Читаем Николай Васильевич Гоголь. 1829–1842 полностью

Аксаков пришел от поэмы Гоголя в неописанный восторг. «Явление ее так важно, – говорит он, – так глубоко и вместе так новонеожиданно, что она не может быть доступной с первого раза». Сам он, однако, взялся судить о ней под первым чарующим впечатлением. Он увидел в «Мертвых душах» новое откровение искусства, оправдание целой сферы поэзии, сферы, давно унижаемой: ему показалось, что в «Мертвых душах» перед нами восстал древний эпос. Гоголь напомнил ему Гомера, а его поэма – Илиаду.

«Созерцание Гоголя, – говорил Аксаков, – древнее, истинное, то же, какое и у Гомера; из-под его творческой руки восстает, наконец, древний, истинный эпос, надолго оставлявший мир, эпос самобытный, полный вечно свежей, спокойной жизни, без всякого излишества. Чудное, чудное явление!»

Исчезновение этого эпоса, продолжал Аксаков, очень чувствовалось в европейской литературе.
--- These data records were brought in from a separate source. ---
-- ==== Sys2Proof/Machine/Soc.lean ====
section
/-! DEFINITION. The configuration of this system-on-chip: LOAD_ADDR, ROM_SIZE, REGION_TABLE, and the pseudo-instructions
that use them (00_scope R6, 20_memory R63, 30_encoding R94, 42_access R161). The table is a configuration, not part of
the semantics of any command (20_memory R63); its numbers are the source's, unaudited (log entry 27). -/

namespace Sys2Proof.Machine

/-- LOAD_ADDR, where SEED looks for its ROM (00_scope R6, 92_eei_decisions D15). -/
def loadAddr : Addr := 0xFFFF0000#32

/-- ROM_SIZE (00_scope R6). -/
def romSize : BitVec 64 := 0x2000#64

/-- The kind of every MMIO Region of this system-on-chip: big-endian, the stub (43_mmio_dispatch R190). -/
def stubWindow : RegionKind := .mmio .big 0#8

/-- REGION_TABLE as the thirteen MAP commands, in the order of 20_memory R63. -/
def socRegions : List Instr :=
  [.map "MEM1" 0x00000000#32 0x01800000#64 .ram,
   .map "MEM2" 0x10000000#32 0x04000000#64 .ram,
   .map "STORAGE" 0x0D010000#32 0x200#64 stubWindow,
   .map "CRYPTO_A" 0x0D020000#32 0x200#64 stubWindow,
   .map "CRYPTO_B" 0x0D030000#32 0x200#64 stubWindow,
   .map "PERIPH0" 0x0D040000#32 0x200#64 stubWindow,
   .map "PERIPH1" 0x0D050000#32 0x200#64 stubWindow,
   .map "PERIPH2" 0x0D060000#32 0x200#64 stubWindow,
   .map "PERIPH3" 0x0D070000#32 0x200#64 stubWindow,
   .map "SRAM" 0x0D400000#32 0x00020000#64 .ram,
   .map "SOC_CTRL" 0x0D800000#32 0x220#64 stubWindow,
   .map "MEM_CTRL" 0x0D8B4200#32 0xD0#64 stubWindow,
   .map "BOOT_ROM" loadAddr romSize .rom]

/-- `COMPOSE_SOC <image>` (30_encoding R94), for a CPU component that reports `cpu_ok`. -/
def composeSoc (image : Option (List Byte)) (cpuOk : Bool) : List Instr :=
  socRegions ++ [.cpuinit Config.cpuVariant .big Config.cpuVec cpuOk, .seed image, .start]

/-- READ8, READ16, READ32 or READ64: the command `MemRead(addr, n)` is (42_access R161). -/
def readCommand (w : Width) (a : Addr) : Instr :=
  match w with
  | .w8 => .read8 a
  | .w16 => .read16 a
  | .w32 => .read32 a
  | .w64 => .read64 a

/-- `FETCHn a` is `READn a`: an instruction fetch is a read (30_encoding R94, 20_memory R70). -/
def fetchCommand (w : Width) (a : Addr) : Instr := readCommand w a

/-- WRITE8, WRITE16, WRITE32 or WRITE64 of the low bits of a value: the command `MemWrite(addr, n, v)` is (42_access
R161). -/
def writeCommand (w : Width) (a : Addr) (v : Data) : Instr :=
  match w with
  | .w8 => .write8 a (v.setWidth 8)
  | .w16 => .write16 a (v.setWidth 16)
  | .w32 => .write32 a (v.setWidth 32)
  | .w64 => .write64 a v

end Sys2Proof.Machine
end

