-- ==== Sys2Proof/Machine/Write.lean ====
section
/-! DEFINITION. The write commands (42_access R157 to R160). -/

namespace Sys2Proof.Machine

/-- WRITE8 (42_access R157). -/
def execWrite8 (a : Addr) (v : BitVec 8) (s : State) : Host.Outcome State Fault Refusal :=
  access .write .w8 a (v.setWidth 64) s

/-- WRITE16 (42_access R158). -/
def execWrite16 (a : Addr) (v : BitVec 16) (s : State) : Host.Outcome State Fault Refusal :=
  access .write .w16 a (v.setWidth 64) s

/-- WRITE32 (42_access R159). -/
def execWrite32 (a : Addr) (v : BitVec 32) (s : State) : Host.Outcome State Fault Refusal :=
  access .write .w32 a (v.setWidth 64) s

/-- WRITE64 (42_access R160). -/
def execWrite64 (a : Addr) (v : BitVec 64) (s : State) : Host.Outcome State Fault Refusal :=
  access .write .w64 a v s

end Sys2Proof.Machine
end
Вместо возвышенных эпических сюжетов уже издавна выдвигались происшествия мелкие и мелеющие с каждым шагом, и, наконец, весь интерес устремился на анекдот, который становился хитрее, замысловатее, занимал любопытство, заменившее эстетическое наслаждение, и эпос снизошел до романов и, наконец, до крайней степени своего унижения – до французской повести. Гоголь актом своего творчества показал нам, что это сокровище искусства – старинный эпос – не погиб безвозвратно. Он явился теперь перед нами с новым содержанием, с содержанием русским. Какой же мир объемлет собою поэма Гоголя? Хотя это только первая часть, – отвечал Аксаков, – хотя это еще начало реки, дальнейшее течение которой Бог знает куда приведет нас и какие явления представит, но мы, по крайней мере, можем иметь даже право думать, что в этой поэме обхватывается широко Русь; и уже не тайна ли русской жизни лежит, заключенная в ней? Не выговорится ли она здесь художественно? И Аксаков верил, что она выговорится, и залогом этого считал все ту же картину несущейся тройки, рисуя которую Гоголь коснулся общего «субстанциального чувства русского, и вся сущность (субстанция) русского народа, тронутая им, поднялась колоссально, сохраняя свою связь с образом, ее возбудившим». «Здесь, – восклицал Аксаков, – проникает наружу и видится Русь, лежащая, думаем мы, тайным содержанием всей поэмы Гоголя».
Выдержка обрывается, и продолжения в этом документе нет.